Data Science is a HUGE field, and it has been called one of the most highest paying jobs for the coming years. It’s a long journey, but here’s a way to get started with it!

Please Read First
An Introduction
Technologies
General
Getting Started
People To Follow
FAQ
Learning Materials
References

Please Read First

This guide is meant to present Data Science as a full stack field, not limited to just building models, but rather exploring the market possibilities and the tools that fortune 500 companies to small scale companies use for to make business related decisions for the agile moto of quick to market.
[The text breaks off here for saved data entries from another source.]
-- ==== Sys2Proof/Machine/Sha.lean ====
section
/-! DEFINITION. The cryptography of signed objects (R386): SHA-384 as FIPS 180-4 defines it, and ECDSA verification on the curve
P-384 as FIPS 186-5 defines it. The constants are the standards' own; the spec names the functions and not their
constants. -/

namespace Sys2Proof.Machine

/-! ### SHA-384 -/

/-- The first 80 prime numbers. -/
def shaPrimes : List Nat := (List.range 410).filter fun n => decide (2 ≤ n) && (List.range 20).all fun d => n % (d + 2) != 0 || n == d + 2

/-- The integer cube root, bit by bit from bit `n − 1` down. -/
def icbrtFrom (v : Nat) : Nat → Nat → Nat
  | 0, r => r
  | n + 1, r => icbrtFrom v n (if (r + 2 ^ n) ^ 3 ≤ v then r + 2 ^ n else r)

/-- The round constants: the first 64 bits of the fractions of the cube roots of the first 80 primes. -/
def shaRounds : List Nat := shaPrimes.map fun p => icbrtFrom (p * 2 ^ 192) 67 0 % 2 ^ 64

/-- The initial hash value of SHA-384: the same of the square roots of the ninth to the sixteenth prime. -/
def shaStart : List Nat := ((shaPrimes.drop 8).take 8).map fun p => isqrt (p * 2 ^ 128) % 2 ^ 64

/-- A word turned right by each of the numbers of places, and shifted right by the last number, where it is not zero, combined by
exclusive or: the functions Σ and σ of the standard. -/
def shaMix (turns : List Nat) (shift x : Nat) : Nat :=
  (turns.map fun n => x / 2 ^ n + x % 2 ^ n * 2 ^ (64 - n)).foldl Nat.xor (if shift == 0 then 0 else x / 2 ^ shift)

/-- Word `t` of the message schedule from the words before it, newest first. -/
def shaNext (w : List Nat) : Nat :=
  (shaMix [19, 61] 6 (w.getD 1 0) + w.getD 6 0 + shaMix [1, 8] 7 (w.getD 14 0) + w.getD 15 0) % 2 ^ 64

/-- The working variables after a round, as the two series they are: a and the three values it had before, e and the three it
had before. -/
def shaRound (v : List Nat × List Nat) (kw : Nat) : List Nat × List Nat :=
  let pick := Nat.xor (Nat.land (v.2.getD 0 0) (v.2.getD 1 0)) (Nat.land (2 ^ 64 - 1 - v.2.getD 0 0) (v.2.getD 2 0))
  let most := Nat.xor (Nat.land (v.1.getD 0 0) (Nat.xor (v.1.getD 1 0) (v.1.getD 2 0))) (Nat.land (v.1.getD 1 0) (v.1.getD 2 0))
  let fresh := v.2.getD 3 0 + shaMix [14, 18, 41] 0 (v.2.getD 0 0) + pick + kw
  (((fresh + shaMix [28, 34, 39] 0 (v.1.getD 0 0) + most) % 2 ^ 64) :: v.1.take 3, ((v.1.getD 3 0 + fresh) % 2 ^ 64) :: v.2.take 3)

/-- All rounds over a block: one word of the schedule a round, the latest sixteen kept newest first. -/
def shaRun : List Nat → List Nat → List Nat × List Nat → List Nat × List Nat
  | [], _, v => v
  | k :: ks, w, v => shaRun ks ((shaNext w :: w).take 16) (shaRound v (k + w.getD 15 0))

/-- The hash value after a block of 128 bytes. -/
def shaBlock (rounds hash : List Nat) (block : List Byte) : List Nat :=
  let words := (List.range 16).map fun i => beNat ((block.drop (8 * (15 - i))).take 8)
  let v := shaRun rounds words (hash.take 4, hash.drop 4)
  (hash.zip (v.1 ++ v.2)).map fun p => (p.1 + p.2) % 2 ^ 64

/-- A message padded to whole blocks: a one bit, zeros, the length in bits. -/
def shaPad (l : List Byte) : List Byte :=
  l ++ 0x80 :: List.replicate ((239 - l.length % 128) % 128) 0 ++ beBytes 16 (8 * l.length)

/-- SHA-384 of a message, as a number of 384 bits, its first byte most significant (log entry 73, PRESUMED). -/
def sha384 (l : List Byte) : Nat :=
  let p := shaPad l
  let rounds := shaRounds
  let hash := (List.range (p.length / 128)).foldl (fun h j => shaBlock rounds h ((p.drop (128 * j)).take 128)) shaStart
  hash.foldl (fun t w => t * 2 ^ 64 + w) 0 / 2 ^ 128

/-! ### ECDSA on P-384 -/

/-- The prime of the field, the order of the base point, the coefficient b and the base point. -/
def ecP : Nat := 0xfffffffffffffffffffffffffffffffffffffffffffffffffffffffffffffffeffffffff0000000000000000ffffffff
def ecN : Nat := 0xffffffffffffffffffffffffffffffffffffffffffffffffc7634d81f4372ddf581a0db248b0a77aecec196accc52973
def ecB : Nat := 0xb3312fa7e23ee7e4988e056be3f82d19181d9c6efe8141120314088f5013875ac656398d8a2ed19d2a85c8edd3ec2aef
def ecGx : Nat := 0xaa87ca22be8b05378eb1c71ef320ad746e1d3b628ba79b9859f741e082542a385502f25dbf55296c3a545e3872760ab7
def ecGy : Nat := 0x3617de4a96262c6f5d9e98bf9292dc29f8f41dbd289a147ce9da3113b5f0b8c00a60b1ce1d7e819d7a431d7c90ea0e5f

/-- A point in Jacobian coordinates over the field; z = 0 is the point at infinity. -/
structure EcPoint where
  x : Nat
  y : Nat
  z : Nat

/-- Difference in the field. -/
def ecSub (a b : Nat) : Nat := (a + ecP - b % ecP) % ecP

/-- Twice a point; the curve's a is −3. -/
def EcPoint.double (p : EcPoint) : EcPoint :=
  let yy := p.y * p.y % ecP
  let zz := p.z * p.z % ecP
  let s := 4 * p.x * yy % ecP
  let m := 3 * ecSub p.x zz * (p.x + zz) % ecP
  let x := ecSub (m * m) (2 * s)
  ⟨x, ecSub (m * ecSub s x) (8 * yy * yy), 2 * p.y * p.z % ecP⟩

/-- The sum of two points. -/
def EcPoint.add (p q : EcPoint) : EcPoint :=
  if p.z == 0 then q
  else if q.z == 0 then p
  else
    let zp := p.z * p.z % ecP
    let zq := q.z * q.z % ecP
    let u1 := p.x * zq % ecP
    let u2 := q.x * zp % ecP
    let s1 := p.y * zq * q.z % ecP
    let s2 := q.y * zp * p.z % ecP
    if u1 == u2 then (if s1 == s2 then p.double else ⟨1, 1, 0⟩)
    else
      let h := ecSub u2 u1
      let r := ecSub s2 s1
      let hh := h * h % ecP
      let v := u1 * hh % ecP
      let x := ecSub (ecSub (r * r) (hh * h)) (2 * v)
      ⟨x, ecSub (r * ecSub v x) (s1 * hh * h), h * p.z * q.z % ecP⟩

/-- `k` times a point, over the lowest `n` bits of `k`. -/
def EcPoint.mul (p : EcPoint) (k : Nat) : Nat → EcPoint
  | 0 => ⟨1, 1, 0⟩
  | n + 1 =>
    let q := (p.mul (k / 2) n).double
    if bit k 0 then q.add p else q

/-- `b ^ e` modulo `m`, over the lowest `n` bits of `e`. -/
def powMod (b m e : Nat) : Nat → Nat
  | 0 => 1 % m
  | n + 1 =>
    let r := powMod b m (e / 2) n
    let r2 := r * r % m
    if bit e 0 then r2 * b % m else r2

/-- Whether (x, y) is a point of the curve. -/
def onCurve (x y : Nat) : Bool :=
  decide (x < ecP ∧ y < ecP) && y * y % ecP == (x * x * x + 3 * (ecP - x) + ecB) % ecP

/-- Whether (r, s) is the signature of a message under the key (qx, qy). -/
def ecdsaOk (qx qy : Nat) (msg : List Byte) (r s : Nat) : Bool :=
  if !decide (0 < r ∧ r < ecN ∧ 0 < s ∧ s < ecN) || !onCurve qx qy then false
  else
    let w := powMod s ecN (ecN - 2) 384
    let u1 := sha384 msg % ecN * w % ecN
    let u2 := r * w % ecN
    let g : EcPoint := ⟨ecGx, ecGy, 1⟩
    let q : EcPoint := ⟨qx, qy, 1⟩
    let p := (g.mul u1 384).add (q.mul u2 384)
    if p.z == 0 then false
    else
      let zi := powMod p.z ecP (ecP - 2) 384
      p.x * zi % ecP * zi % ecP % ecN == r

end Sys2Proof.Machine
end

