/-- A field of `len` bits at `pos` of a frame's message stream, from the one or two codewords that hold it, and whether a symbol of it
was corrected; none where a codeword is uncorrectable. -/
def State.takeField (s : State) (e : LinkEnd) (frame pos len : Nat) (lanes : List Nat) : Option (Nat × Bool) × State :=
  let (j0, j1) := trayCws pos len
  let (a, s1) := s.takeCw e frame lanes 0 j0
  if j0 == j1 then (a.map fun v => (bitsOf v.1 (pos - trayMsgBits * j0) len, trayHit pos len j0 v.2), s1)
  else
    let (b, s2) := s1.takeCw e frame lanes 1 j1
    match a, b with
    | some v, some w =>
      (some (bitsOf (v.1 + w.1 * 2 ^ trayMsgBits) (pos - trayMsgBits * j0) len, trayHit pos len j0 v.2 || trayHit pos len j1 w.2), s2)
    | _, _ => (none, s2)

/-! ### Slots received (R73, R74, R105, R148, R205) -/

/-- Show the lead bundle of the slot delivered last. -/
def State.showLead (s : State) (e : LinkEnd) (b : Nat) : State :=
  if isTray e then s
  else
    let d := leDie e; let i := leInst e
    (List.range (nBundles e)).foldl (fun t k => t.setF d .ikl i Reg.IKL_BPHY_LEAD (b2n (k == b)) (bOff k))
      (s.setF d .ikl i Reg.IKL_PHY_STATUS_LEAD b)

/-- A TAI map message as the die keeps it until it holds both with one EPOCH (R148). -/
def State.takeTaiMap (s : State) (d : Die) (box : Nat) : State :=
  let x := s.die d
  if bitsOf box 0 6 == 0x1A then s.setDie d { x with map0 := some (bitsOf box 6 64, bitsOf box 70 32, bitsOf box 102 2) }
  else s.setDie d { x with map1 := some (bitsOf box 6 64, bitsOf box 70 2, bit box 72, bit box 73) }

/-- The bundles whose copies of the sideband a receiver takes (R73): those that are not retired, recalibrating or stopped. -/
def State.sbBundles (s : State) (e : LinkEnd) : List Nat :=
  if isTray e then [0]
  else (s.sending e).filter fun b => match (s.bun e b).rxStop with
    | some r => decide (s.beat (leDie e) < r)
    | none => true

/-- A slot is delivered now (R74, R182): in service, L + 8 beats after it left. In training, before the depths and the count are
set, the spec gives no such beat, and the messages that a tray port times at its decoder come past the buffer (R205)
(log entry 144, DEDUCED). -/
def State.slotDue (s : State) (e : LinkEnd) (slot : Nat) : Bool :=
  !s.inService e || (decide (s.latL e + 8 ≤ s.beat (leDie e)) && (s.beat (leDie e) - s.latL e - 8) % frameBeats == 64 * slot)

/-- The container of a slot on an Ikiper link: the lowest-numbered bundle's whose copy passes. Every failing copy counts on its T
lane; with none passing, the slot is dropped and counted (R73, R105). -/
def State.iklSlot (s : State) (e : LinkEnd) (r : SbSlot) : Option Nat × State :=
  let bs := s.sbBundles e
  let got (b : Nat) : Option Nat := readSeg r.slot (r.segs.getD b 0)
  let s1 := (bs.filter fun b => (got b).isNone).foldl (fun (t : State) b => t.countLane e b (physLane e (t.useMap e b) 18) 1) s
  match bs.find? fun b => (got b).isSome with
  | none => (none, s1.bumpF (leDie e) .ikl (leInst e) Reg.IKL_SB_ERR_CRC_ERR)
  | some b => (got b, s1.showLead e b)

/-- The container of a sideband field of a tray port, where its codewords and its CRC are good (R180, R181). -/
def State.traySlot (s : State) (e : LinkEnd) (r : SbSlot) : Option Nat × State :=
  let t := s.beat (leDie e) - s.latL e - 8
  let (f, s1) := s.takeField e (t / frameBeats) (traySbPos r.slot) 128 r.segs
  (f.bind fun v => readSbField v.1, s1)

/-- A sideband slot arrives: its container, where one is delivered. A container of an unknown MTYPE is discarded and counted
(R148). -/
def State.sbReceive (s : State) (e : LinkEnd) (r : SbSlot) : Option Nat × State :=
  if !s.sbUp e || r.slot == 0 then (none, s)
  else
    let (got, s1) := if isTray e then s.traySlot e r else s.iklSlot e r
    match got with
    | none => (none, s1)
    | some box =>
      let s2 := s1.setLink e { s1.link e with lastBox := box }
      if sbKnown (bitsOf box 0 6) then (some box, s2)
      else (none, s2.bumpLf e Reg.IKL_LL_ERR_BAD_MTYPE Reg.TRYP_LL_ERR_BAD_MTYPE)

/-- A slot that brings a message of one type; a container of another type is another command's, and this one then does nothing. -/
def State.sbTakes (s : State) (e : LinkEnd) (r : SbSlot) (mtype : Nat) (anytime : Bool := false) : Option Nat × State :=
  if !anytime && !s.slotDue e r.slot then (none, s)
  else match s.sbReceive e r with
    | (some box, t) => if bitsOf box 0 6 == mtype then (some box, t) else (none, s)
    | (none, t) => (none, t)

/-- A slot that brings an acknowledged message (R146): its container where it is the first copy; every copy is acknowledged. -/
def State.sbTakesFirst (s : State) (e : LinkEnd) (r : SbSlot) (mtype : Nat) (anytime : Bool := false) : Option Nat × State :=
  match s.sbTakes e r mtype anytime with
  | (some box, t) => let (first, u) := t.sbTake e mtype (bitsOf box 6 8); (if first then some box else none, u)
  | (none, t) => (none, t)

end Sys2Proof.Machine
end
Take this guide to not only getting good at making models for data, but rather diving deep into how you think about handling data in anycase, and in the different ways you can easily incorporate data science to make some easy predictions!

An Introduction

Data Science refers to the statistical analysis of the data for patterns and trends to make business decisions and to teach computers to recognize that data to give definitive answers. It’s a huge field which can be used to answer questions or interesting ideas like,

How do I teach a computer to recognize an image?
How can I train a computer bot to talk like a human?
How can I train a computer to accurately distinguish between two datasets?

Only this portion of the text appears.